House debates
Thursday, 1 August 2019
Business
Rearrangement
9:31 am
Mark Dreyfus (Isaacs, Australian Labor Party, Shadow Attorney General) Share this | Hansard source
I move:
That so much of the standing orders be suspended as would prevent the Member for Isaacs from moving the following motion on notice standing in the name of the Member for Isaacs being called on immediately for debate and being determined by the House—That the House:
(1) notes:
(a) the Prime Minister and the Attorney-General announced on 13 December 2018 that a Commonwealth Integrity Commission would be established;
(b) on 13 December 2018, the Prime Minister said on 2GB the decision to establish a Commonwealth Integrity Commission "was something I had to resolve by the end of the year";
(c) on 26 May 2019, the Attorney-General said a Commonwealth Integrity Commission was a "priority"; and
(d) the Government has not established a Commonwealth Integrity Commission; and
(2) calls on the Government to keep its promise to establish its Commonwealth Integrity Commission.
This government is not serious about integrity or tackling corruption. If they were, they would establish a national integrity commission now.

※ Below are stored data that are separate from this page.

-- ==== Sys2Proof/Laws/State.lean ====
section
/-! SUPPORT. What each named update of State leaves and writes, field by field, so that no proof unfolds an update. -/

namespace Sys2Proof.Machine.State

/-! ## Ports -/

@[simp] theorem setPort_cfg (s : State) (p : Port) (u : PortUnit) : (s.setPort p u).cfg = s.cfg := by cases p <;> rfl
@[simp] theorem setPort_live (s : State) (p : Port) (u : PortUnit) : (s.setPort p u).live = s.live := by cases p <;> rfl
@[simp] theorem setPort_capLog2 (s : State) (p : Port) (u : PortUnit) : (s.setPort p u).capLog2 = s.capLog2 := by cases p <;> rfl
@[simp] theorem setPort_wrPtr (s : State) (p : Port) (u : PortUnit) : (s.setPort p u).wrPtr = s.wrPtr := by cases p <;> rfl
@[simp] theorem setPort_rdPtr (s : State) (p : Port) (u : PortUnit) : (s.setPort p u).rdPtr = s.rdPtr := by cases p <;> rfl
@[simp] theorem setPort_storage (s : State) (p : Port) (u : PortUnit) : (s.setPort p u).storage = s.storage := by cases p <;> rfl
@[simp] theorem setPort_rdSeen (s : State) (p : Port) (u : PortUnit) : (s.setPort p u).rdSeen = s.rdSeen := by cases p <;> rfl
@[simp] theorem setPort_wrSeen (s : State) (p : Port) (u : PortUnit) : (s.setPort p u).wrSeen = s.wrSeen := by cases p <;> rfl
@[simp] theorem setPort_qW (s : State) (p : Port) (u : PortUnit) : (s.setPort p u).qW = s.qW := by cases p <;> rfl
@[simp] theorem setPort_qR (s : State) (p : Port) (u : PortUnit) : (s.setPort p u).qR = s.qR := by cases p <;> rfl
@[simp] theorem setPort_faultMark (s : State) (p : Port) (u : PortUnit) : (s.setPort p u).faultMark = s.faultMark := by cases p <;> rfl
@[simp] theorem setPort_refusalMark (s : State) (p : Port) (u : PortUnit) : (s.setPort p u).refusalMark = s.refusalMark := by cases p <;> rfl
@[simp] theorem setPort_agenda (s : State) (p : Port) (u : PortUnit) : (s.setPort p u).agenda = s.agenda := by cases p <;> rfl
@[simp] theorem setPort_freeStamp (s : State) (p : Port) (u : PortUnit) : (s.setPort p u).freeStamp = s.freeStamp := by cases p <;> rfl
@[simp] theorem setPort_accepted (s : State) (p : Port) (u : PortUnit) : (s.setPort p u).accepted = s.accepted := by cases p <;> rfl
@[simp] theorem setPort_delivered (s : State) (p : Port) (u : PortUnit) : (s.setPort p u).delivered = s.delivered := by cases p <;> rfl

@[simp] theorem setPort_ctrl_prod (s : State) (u : PortUnit) : (s.setPort .ctrl u).prod = s.prod := rfl
@[simp] theorem setPort_ctrl_cons (s : State) (u : PortUnit) : (s.setPort .ctrl u).cons = s.cons := rfl
@[simp] theorem setPort_ctrl_ctrl (s : State) (u : PortUnit) : (s.setPort .ctrl u).ctrl = u := rfl
@[simp] theorem setPort_prod_ctrl (s : State) (u : PortUnit) : (s.setPort .prod u).ctrl = s.ctrl := rfl
@[simp] theorem setPort_prod_cons (s : State) (u : PortUnit) : (s.setPort .prod u).cons = s.cons := rfl
@[simp] theorem setPort_prod_prod (s : State) (u : PortUnit) : (s.setPort .prod u).prod = u := rfl
@[simp] theorem setPort_cons_ctrl (s : State) (u : PortUnit) : (s.setPort .cons u).ctrl = s.ctrl := rfl
@[simp] theorem setPort_cons_prod (s : State) (u : PortUnit) : (s.setPort .cons u).prod = s.prod := rfl
@[simp] theorem setPort_cons_cons (s : State) (u : PortUnit) : (s.setPort .cons u).cons = u := rfl
@[simp] theorem port_ctrl (s : State) : s.port .ctrl = s.ctrl := rfl
@[simp] theorem port_prod (s : State) : s.port .prod = s.prod := rfl
@[simp] theorem port_cons (s : State) : s.port .cons = s.cons := rfl

@[simp] theorem port_setPort_same (s : State) (p : Port) (u : PortUnit) : (s.setPort p u).port p = u := by cases p <;> rfl

theorem port_setPort_other (s : State) (p q : Port) (u : PortUnit) (h : q ≠ p) : (s.setPort p u).port q = s.port q := by
  cases p <;> cases q <;> first | rfl | exact absurd rfl h

/-! ## Responses -/

@[simp] theorem respond_cfg (s : State) (p : Port) (st : Status) (v : Nat) (d : List Byte) : (s.respond p st v d).cfg = s.cfg := by cases p <;> rfl
@[simp] theorem respond_live (s : State) (p : Port) (st : Status) (v : Nat) (d : List Byte) : (s.respond p st v d).live = s.live := by cases p <;> rfl
@[simp] theorem respond_capLog2 (s : State) (p : Port) (st : Status) (v : Nat) (d : List Byte) : (s.respond p st v d).capLog2 = s.capLog2 := by cases p <;> rfl
@[simp] theorem respond_wrPtr (s : State) (p : Port) (st : Status) (v : Nat) (d : List Byte) : (s.respond p st v d).wrPtr = s.wrPtr := by cases p <;> rfl
@[simp] theorem respond_rdPtr (s : State) (p : Port) (st : Status) (v : Nat) (d : List Byte) : (s.respond p st v d).rdPtr = s.rdPtr := by cases p <;> rfl
@[simp] theorem respond_storage (s : State) (p : Port) (st : Status) (v : Nat) (d : List Byte) : (s.respond p st v d).storage = s.storage := by cases p <;> rfl
@[simp] theorem respond_rdSeen (s : State) (p : Port) (st : Status) (v : Nat) (d : List Byte) : (s.respond p st v d).rdSeen = s.rdSeen := by cases p <;> rfl
@[simp] theorem respond_wrSeen (s : State) (p : Port) (st : Status) (v : Nat) (d : List Byte) : (s.respond p st v d).wrSeen = s.wrSeen := by cases p <;> rfl
@[simp] theorem respond_qW (s : State) (p : Port) (st : Status) (v : Nat) (d : List Byte) : (s.respond p st v d).qW = s.qW := by cases p <;> rfl
@[simp] theorem respond_qR (s : State) (p : Port) (st : Status) (v : Nat) (d : List Byte) : (s.respond p st v d).qR = s.qR := by cases p <;> rfl
@[simp] theorem respond_faultMark (s : State) (p : Port) (st : Status) (v : Nat) (d : List Byte) : (s.respond p st v d).faultMark = s.faultMark := by cases p <;> rfl
@[simp] theorem respond_refusalMark (s : State) (p : Port) (st : Status) (v : Nat) (d : List Byte) : (s.respond p st v d).refusalMark = s.refusalMark := by cases p <;> rfl
@[simp] theorem respond_agenda (s : State) (p : Port) (st : Status) (v : Nat) (d : List Byte) : (s.respond p st v d).agenda = s.agenda := by cases p <;> rfl
@[simp] theorem respond_freeStamp (s : State) (p : Port) (st : Status) (v : Nat) (d : List Byte) : (s.respond p st v d).freeStamp = s.freeStamp := by cases p <;> rfl
@[simp] theorem respond_accepted (s : State) (p : Port) (st : Status) (v : Nat) (d : List Byte) : (s.respond p st v d).accepted = s.accepted := by cases p <;> rfl
@[simp] theorem respond_delivered (s : State) (p : Port) (st : Status) (v : Nat) (d : List Byte) : (s.respond p st v d).delivered = s.delivered := by cases p <;> rfl

@[simp] theorem port_respond_same (s : State) (p : Port) (st : Status) (v : Nat) (d : List Byte) :
    (s.respond p st v d).port p = (s.port p).answer st v d := by cases p <;> rfl

theorem port_respond_other (s : State) (p q : Port) (st : Status) (v : Nat) (d : List Byte) (h : q ≠ p) :
    (s.respond p st v d).port q = s.port q := port_setPort_other s p q _ h

@[simp] theorem respond_ctrl_prod (s : State) (st : Status) (v : Nat) (d : List Byte) :
    (s.respond .ctrl st v d).prod = s.prod := rfl
@[simp] theorem respond_ctrl_cons (s : State) (st : Status) (v : Nat) (d : List Byte) :
    (s.respond .ctrl st v d).cons = s.cons := rfl
@[simp] theorem respond_prod_ctrl (s : State) (st : Status) (v : Nat) (d : List Byte) :
    (s.respond .prod st v d).ctrl = s.ctrl := rfl
@[simp] theorem respond_prod_cons (s : State) (st : Status) (v : Nat) (d : List Byte) :
    (s.respond .prod st v d).cons = s.cons := rfl
@[simp] theorem respond_cons_ctrl (s : State) (st : Status) (v : Nat) (d : List Byte) :
    (s.respond .cons st v d).ctrl = s.ctrl := rfl
@[simp] theorem respond_cons_prod (s : State) (st : Status) (v : Nat) (d : List Byte) :
    (s.respond .cons st v d).prod = s.prod := rfl

@[simp] theorem answer_state (u : PortUnit) (st : Status) (v : Nat) (d : List Byte) : (u.answer st v d).state = .idle := rfl
@[simp] theorem answer_stream (u : PortUnit) (st : Status) (v : Nat) (d : List Byte) : (u.answer st v d).stream = u.stream := rfl
@[simp] theorem answer_responses (u : PortUnit) (st : Status) (v : Nat) (d : List Byte) :
    (u.answer st v d).responses = u.responses ++ [{ word := responseWord st v, data := d }] := rfl

@[simp] theorem withdrawn_state (u : PortUnit) : u.withdrawn.state = .idle := by
  unfold PortUnit.withdrawn
  split
  · assumption
  · rfl

@[simp] theorem withdrawn_responses (u : PortUnit) : u.withdrawn.responses = u.responses := by
  unfold PortUnit.withdrawn
  split <;> rfl
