/-- A CREATE that answers a live state leaves counters that meet the invariant, whatever the state was (R141). -/
theorem countersOk_of_create {req : Nat} {s t : State} (hcfg : s.cfg.wf) (hs : exec (.create req) s = .next t)
    (hlive : t.live = true) : t.countersOk := by
  obtain ⟨hdead, ⟨-, rfl⟩ | ⟨hfit, rfl⟩⟩ := execCreate_cases hs
  · simp [hdead] at hlive
  · exact countersOk_construct hcfg (one_le_capRoundLog2 req) (capRound_le_storeSize.mp hfit)

/-- The counters of a live buffer lie in their ranges (R25, R26). -/
theorem counters_in_range {s : State} (h : s.countersOk) :
    2 * s.cap ≤ s.wrPtr ∧ s.wrPtr < 4 * s.cap ∧ s.rdPtr < 2 * s.cap := by
  obtain ⟨-, -, hw, hr, -⟩ := h
  obtain ⟨hlow, hhigh⟩ := wrOfTotal_range (cap_pos s) s.totalW
  rw [hw, hr]
  exact ⟨hlow, hhigh, rdOfTotal_lt (cap_pos s) _⟩

/-- Settles O18: a new buffer has both totals 0, and the range of WR_PTR begins where that of RD_PTR ends. -/
theorem newInstanceIsEmptyAndWritePointerStaysAhead : Obligations.NewInstanceIsEmptyAndWritePointerStaysAhead := by
  refine ⟨fun req s t hcfg hs hlive => ?_, fun s h hlive => ?_⟩
  · have hcount := countersOk_of_create hcfg hs hlive
    obtain ⟨hW, hR⟩ := totals_zero_of_create hs hlive
    obtain ⟨hocc, -, -⟩ := occ_eq_sub hcount
    have hrange := counters_in_range hcount
    obtain ⟨-, -, hw, hr, -⟩ := hcount
    rw [hW] at hw hocc
    rw [hR] at hr
    exact ⟨by omega, by simpa [rdOfTotal] using hr, by simpa [wrOfTotal] using hw, hrange⟩
  · obtain ⟨hlow, hhigh, hrd⟩ := counters_in_range (h.counters hlive)
    exact ⟨by omega, by omega⟩

/-! ## The other answers (R82, R83, R84) -/

/-- Settles O16: the answer to a capacity past the store is delivered in the state as it was. -/
theorem createFailsExactlyWhenTooLarge : Obligations.CreateFailsExactlyWhenTooLarge := by
  refine fun req s hdead => ⟨fun hbig => ?_, fun hfit => ?_⟩
  · exact execCreate_of_large hdead hbig
  · exact ⟨_, execCreate_of_fits hdead hfit, rfl⟩

/-- Settles O17: LIVE is looked at before the request. -/
theorem createWhileLiveFaults : Obligations.CreateWhileLiveFaults := fun _ _ hlive => execCreate_of_live hlive

/-- Settles O19: a capacity of exponent at most 23 fits the value field, so the answer is the capacity itself. -/
theorem capqAnswersTheCapacity : Obligations.CapqAnswersTheCapacity := by
  refine fun s => ⟨fun hlive hexp => ?_, fun hdead => execCapq_of_not_live hdead⟩
  have hword : responseWord .ok s.cap = BitVec.ofNat 32 (2 ^ s.capLog2.toNat) :=
    responseWord_ok (Nat.pow_lt_pow_right (by decide) (Nat.lt_succ_of_le hexp))
  rw [← hword]
  exact execCapq_of_live hlive

end Sys2Proof.Machine
end

section
/-! WRITE as the producer sees it (R91 to R96): what each of its answers is as a whole next state, the fold of its
counter, and the place of its bytes in the accepted stream. -/

namespace Sys2Proof.Machine

/-! ## The write counter (R95) -/

/-- A counter in its range is the counter of itself as a total. -/
theorem wrOfTotal_of_range {c wp : Nat} (hlow : 2 * c ≤ wp) (hhigh : wp < 4 * c) : wrOfTotal c wp = wp := by
  rw [wrOfTotal, Nat.mod_eq_sub_mod hlow, Nat.mod_eq_of_lt (by omega)]
  omega

/-- The two cases of the fold agree with one formula. -/
theorem foldWr_eq_wrOfTotal {c wp n : Nat} (hlow : 2 * c ≤ wp) (hhigh : wp < 4 * c) (hn : n ≤ c) :
    foldWr c wp n = wrOfTotal c (wp + n) := by
  rw [← foldWr_wrOfTotal wp (by omega) hn, wrOfTotal_of_range hlow hhigh]

/-- WR_PTR holds the folded counter uncut when the capacity fits the store (R9, R25). -/
theorem wrWidth_foldWr {s : State} (hfit : s.cap ≤ s.storeSize) (hlow : 2 * s.cap ≤ s.wrPtr) (hhigh : s.wrPtr < 4 * s.cap)
    (len : Nat) : wrWidth s.cfg (foldWr s.cap s.wrPtr (s.writeCount len)) = foldWr s.cap s.wrPtr (s.writeCount len) := by
  rw [foldWr_eq_wrOfTotal hlow hhigh (writeCount_le_cap s len)]
  exact wrWidth_wrOfTotal (cap_pos s) hfit _
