-- ==== Sys2Proof/Machine/OscBank.lean ====
section
/-!
DEFINITION. The Oscillator Bank: SETWAVE, SETTW, SETVOL and the event COMMIT (40_oscillator_bank.md R70 to R73).
-/

namespace Sys2Proof.Machine

/-- SETWAVE, its ACCEPT step (R70): four KIND writes are queued, normalised. -/
def execSetwave (b0 b1 b2 b3 : Byte) (s : State) : Result :=
  acceptCommand s fun s => queueKinds s (kindOperand b0 b1 b2 b3)

/-- SETTW, the whole command (R71). -/
def execSettw (v : Voice) (t : Word) (s : State) : Result := acceptCommand s fun s => writeTw s v t

/-- SETVOL, its ACCEPT step (R72): four AMP writes are queued. -/
def execSetvol (b0 b1 b2 b3 : Byte) (s : State) : Result :=
  acceptCommand s fun s => queueAmps s (ampOperand b0 b1 b2 b3)

/-- COMMIT(f, i) (R73): one pending write is performed and removed; without an entry (f, i) it is not enabled and
nothing happens. -/
def commitEvent (f : PendField) (i : Voice) (s : State) : State :=
  match f with
  | .kind =>
    match s.pendKind.get i with
    | some k => dropPendKind (writeKind s i k) i
    | none => s
  | .amp =>
    match s.pendAmp.get i with
    | some a => dropPendAmp (writeAmp s i a) i
    | none => s

end Sys2Proof.Machine
end

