-- ==== Sys2Proof/Laws/State.lean ====
section
/-!
SUPPORT. What each state update does to each field of State: one lemma per field per update, true by rfl.
-/

namespace Sys2Proof.Machine

variable (s : State)

@[simp] theorem writeTw_ph (v : Voice) (t : Word) : (writeTw s v t).ph = s.ph := rfl
@[simp] theorem writeTw_tw (v : Voice) (t : Word) : (writeTw s v t).tw = s.tw.set v t := rfl
@[simp] theorem writeTw_kind (v : Voice) (t : Word) : (writeTw s v t).kind = s.kind := rfl
@[simp] theorem writeTw_amp (v : Voice) (t : Word) : (writeTw s v t).amp = s.amp := rfl
@[simp] theorem writeTw_mode (v : Voice) (t : Word) : (writeTw s v t).mode = s.mode := rfl
@[simp] theorem writeTw_begun (v : Voice) (t : Word) : (writeTw s v t).begun = s.begun := rfl
@[simp] theorem writeTw_running (v : Voice) (t : Word) : (writeTw s v t).running = s.running := rfl
@[simp] theorem writeTw_ramping (v : Voice) (t : Word) : (writeTw s v t).ramping = s.ramping := rfl
@[simp] theorem writeTw_bias (v : Voice) (t : Word) : (writeTw s v t).bias = s.bias := rfl
@[simp] theorem writeTw_level (v : Voice) (t : Word) : (writeTw s v t).level = s.level := rfl
@[simp] theorem writeTw_pendKind (v : Voice) (t : Word) : (writeTw s v t).pendKind = s.pendKind := rfl
@[simp] theorem writeTw_pendAmp (v : Voice) (t : Word) : (writeTw s v t).pendAmp = s.pendAmp := rfl
@[simp] theorem writeTw_cmdPort (v : Voice) (t : Word) : (writeTw s v t).cmdPort = s.cmdPort := rfl
@[simp] theorem writeTw_trace (v : Voice) (t : Word) : (writeTw s v t).trace = s.trace := rfl
@[simp] theorem writeTw_agenda (v : Voice) (t : Word) : (writeTw s v t).agenda = s.agenda := rfl
@[simp] theorem writeTw_turn (v : Voice) (t : Word) : (writeTw s v t).turn = s.turn := rfl

@[simp] theorem writeKind_ph (i : Voice) (k : KindCode) : (writeKind s i k).ph = s.ph := rfl
@[simp] theorem writeKind_tw (i : Voice) (k : KindCode) : (writeKind s i k).tw = s.tw := rfl
@[simp] theorem writeKind_kind (i : Voice) (k : KindCode) : (writeKind s i k).kind = s.kind.set i k := rfl
@[simp] theorem writeKind_amp (i : Voice) (k : KindCode) : (writeKind s i k).amp = s.amp := rfl
@[simp] theorem writeKind_mode (i : Voice) (k : KindCode) : (writeKind s i k).mode = s.mode := rfl
@[simp] theorem writeKind_begun (i : Voice) (k : KindCode) : (writeKind s i k).begun = s.begun := rfl
@[simp] theorem writeKind_running (i : Voice) (k : KindCode) : (writeKind s i k).running = s.running := rfl
@[simp] theorem writeKind_ramping (i : Voice) (k : KindCode) : (writeKind s i k).ramping = s.ramping := rfl
@[simp] theorem writeKind_bias (i : Voice) (k : KindCode) : (writeKind s i k).bias = s.bias := rfl
@[simp] theorem writeKind_level (i : Voice) (k : KindCode) : (writeKind s i k).level = s.level := rfl
@[simp] theorem writeKind_pendKind (i : Voice) (k : KindCode) : (writeKind s i k).pendKind = s.pendKind := rfl
@[simp] theorem writeKind_pendAmp (i : Voice) (k : KindCode) : (writeKind s i k).pendAmp = s.pendAmp := rfl
@[simp] theorem writeKind_cmdPort (i : Voice) (k : KindCode) : (writeKind s i k).cmdPort = s.cmdPort := rfl
@[simp] theorem writeKind_trace (i : Voice) (k : KindCode) : (writeKind s i k).trace = s.trace := rfl
@[simp] theorem writeKind_agenda (i : Voice) (k : KindCode) : (writeKind s i k).agenda = s.agenda := rfl
@[simp] theorem writeKind_turn (i : Voice) (k : KindCode) : (writeKind s i k).turn = s.turn := rfl
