-- ==== Sys2Proof/Laws/Ops.lean ====
section
/-!
SUPPORT. What each shared operation and each event can do, said once, so that a proof cites it and does not unfold it.
-/

namespace Sys2Proof.Machine

variable {s t : State}

theorem pendEmpty_iff : pendEmpty s = true ↔ s.pendKind = Quad.fill none ∧ s.pendAmp = Quad.fill none := by
  simp [pendEmpty]

theorem cmdReady_iff : cmdReady s = true ↔ s.ramping = false ∧ pendEmpty s = true := by
  simp [cmdReady]

theorem alreadySuspended_iff : alreadySuspended s = true ↔ s.running = false ∧ s.bias = 127 := by
  simp [alreadySuspended, Config.biasCenter]

/-- An accepted command has its effect; a command that is not accepted changes nothing. -/
theorem acceptCommand_cases {f : State → State} (h : acceptCommand s f = .next t) :
    (cmdReady s = true ∧ t = f s) ∨ (cmdReady s = false ∧ t = s) := by
  unfold acceptCommand at h
  split at h
  · next hr => exact .inl ⟨hr, (Host.Outcome.next.inj h).symm⟩
  · next hr => exact .inr ⟨by simpa using hr, (Host.Outcome.next.inj h).symm⟩

theorem acceptCommand_ready {f : State → State} (h : cmdReady s = true) : acceptCommand s f = .next (f s) :=
  if_pos h

theorem acceptCommand_waits {f : State → State} (h : cmdReady s = false) : acceptCommand s f = .next s :=
  if_neg (by simp [h])

/-- What a KIND commit can do. -/
theorem commitEvent_kind_cases (i : Voice) (s : State) :
    (∃ k, s.pendKind.get i = some k ∧
        commitEvent .kind i s = { s with kind := s.kind.set i k, pendKind := s.pendKind.set i none }) ∨
      (s.pendKind.get i = none ∧ commitEvent .kind i s = s) := by
  unfold commitEvent
  cases h : s.pendKind.get i with
  | some k => exact .inl ⟨k, rfl, rfl⟩
  | none => exact .inr ⟨rfl, rfl⟩

/-- What an AMP commit can do. -/
theorem commitEvent_amp_cases (i : Voice) (s : State) :
    (∃ a, s.pendAmp.get i = some a ∧
        commitEvent .amp i s = { s with amp := s.amp.set i a, pendAmp := s.pendAmp.set i none }) ∨
      (s.pendAmp.get i = none ∧ commitEvent .amp i s = s) := by
  unfold commitEvent
  cases h : s.pendAmp.get i with
  | some a => exact .inl ⟨a, rfl, rfl⟩
  | none => exact .inr ⟨rfl, rfl⟩

/-- What a tick can do. -/
theorem tickEvent_cases (rom : RomTable) (s : State) :
    (s.running = true ∧ tickEvent rom s = produceSample rom s) ∨ (s.running = false ∧ tickEvent rom s = s) := by
  unfold tickEvent
  cases h : s.running
  · exact .inr ⟨rfl, by simp⟩
  · exact .inl ⟨rfl, by simp⟩

/-- What a ramp step can do. -/
theorem rstepEvent_cases (s : State) :
    (s.ramping = true ∧ s.bias ≠ 127 ∧ rstepEvent s = { s with bias := biasTowardCenter s.bias }) ∨
      ((s.ramping = false ∨ s.bias = 127) ∧ rstepEvent s = s) := by
  unfold rstepEvent
  split
  · next h =>
    simp only [Bool.and_eq_true, bne_iff_ne, ne_eq] at h
    exact .inl ⟨h.1, h.2, rfl⟩
  · next h =>
    refine .inr ⟨?_, rfl⟩
    simp only [Bool.and_eq_true, bne_iff_ne, ne_eq, not_and, not_not] at h
    cases hr : s.ramping
    · exact .inl rfl
    · exact .inr (h hr)

/-- What the end of a ramp can do. -/
theorem rdoneEvent_cases (s : State) :
    (s.ramping = true ∧ s.bias = 127 ∧
        rdoneEvent s = { s with running := false, ramping := false, ph := Quad.fill 0 }) ∨
      ((s.ramping = false ∨ s.bias ≠ 127) ∧ rdoneEvent s = s) := by
  unfold rdoneEvent
  split
  · next h =>
    simp only [Bool.and_eq_true, beq_iff_eq] at h
    exact .inl ⟨h.1, h.2, rfl⟩
  · next h =>
    refine .inr ⟨?_, rfl⟩
    simp only [Bool.and_eq_true, beq_iff_eq, not_and] at h
    cases hr : s.ramping
    · exact .inl rfl
    · exact .inr (h hr)

/-- What the ACCEPT event can do: run the command on the port, or nothing when no word is presented. -/
theorem acceptEvent_cases (s : State) :
    (∃ w, s.cmdPort = some w ∧ acceptEvent s = exec (decode w) (takeWord s)) ∨
      (s.cmdPort = none ∧ acceptEvent s = .next s) := by
  unfold acceptEvent
  cases h : s.cmdPort with
  | some w => exact .inl ⟨w, rfl, rfl⟩
  | none => exact .inr ⟨rfl, rfl⟩

/-- The word leaves the port exactly when the port is ready. -/
theorem takeWord_cases (s : State) :
    (cmdReady s = true ∧ takeWord s = { s with cmdPort := none }) ∨ (cmdReady s = false ∧ takeWord s = s) := by
  unfold takeWord
  cases h : cmdReady s
  · exact .inr ⟨rfl, by simp⟩
  · exact .inl ⟨rfl, by simp⟩

theorem nextEvent_cons {e : Event} {es : List Event} (h : s.agenda = e :: es) : nextEvent s = e := by
  simp [nextEvent, h]

theorem advanceAgenda_cons {e : Event} {es : List Event} (h : s.agenda = e :: es) :
    advanceAgenda s = { s with agenda := es } := by
  simp [advanceAgenda, h]

/-- Using up a choice touches only the agenda and the counter. -/
theorem advanceAgenda_cases (s : State) :
    (∃ e es, s.agenda = e :: es ∧ advanceAgenda s = { s with agenda := es }) ∨
      (s.agenda = [] ∧ advanceAgenda s = { s with turn := s.turn + 1 }) := by
  unfold advanceAgenda
  cases h : s.agenda with
  | cons e es => exact .inl ⟨e, es, rfl, rfl⟩
  | nil => exact .inr ⟨rfl, rfl⟩

/-- The arithmetic shift rounds toward minus infinity: it is the floor of the quotient. -/
theorem asr_eq_floor (v : Int) (k : Nat) : asr v k = ⌊(v : ℚ) / 2 ^ k⌋ := by
  have h : ((2 : ℚ) ^ k) = ((2 ^ k : ℕ) : ℚ) := by push_cast; rfl
  rw [asr, h, Int.floor_div_natCast, Int.floor_intCast]
  push_cast
  rfl

end Sys2Proof.Machine
end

I can see why at least some members of this government may not want an integrity commission. It's the sort of thing that may make, for example, the Minister for Home Affairs a bit nervous—the same Minister for Home Affairs who said that he had no sight of the payment of $423 million by his own department to a company called Paladin, which was based in an empty beach shack on Kangaroo Island, all without an open tender or other transparent process. This is the same Minister for Home Affairs who awarded a $591 million contract to a mysterious Brisbane based company to run garrison and welfare services on Nauru without an open tender or a transparent process—a company whose chief executive officer made a personal donation to the Liberal-National Party while the terms of that contract were still being negotiated. This is the same Minister for Home Affairs who agreed to extend that lucrative contract in the same month that the Liberal-National Party received a donation from a related company registered to the same Brisbane address—or did the minister have no sight of that contract either?
I can think of something that the Minister for Home Affairs did have sight of: he personally intervened to award visas to at least two au pairs who were facing deportation for breaking Australian law—au pairs who were employed by the minister's former colleague and the family of a well-known Liberal Party donor. He can't hide behind his department for that one. This Minister for Home Affairs is very lucky to be a member of a government that refuses to set up a Commonwealth integrity commission.
It's a Commonwealth integrity commission that may make quite a few Liberal Party MPs a bit nervous.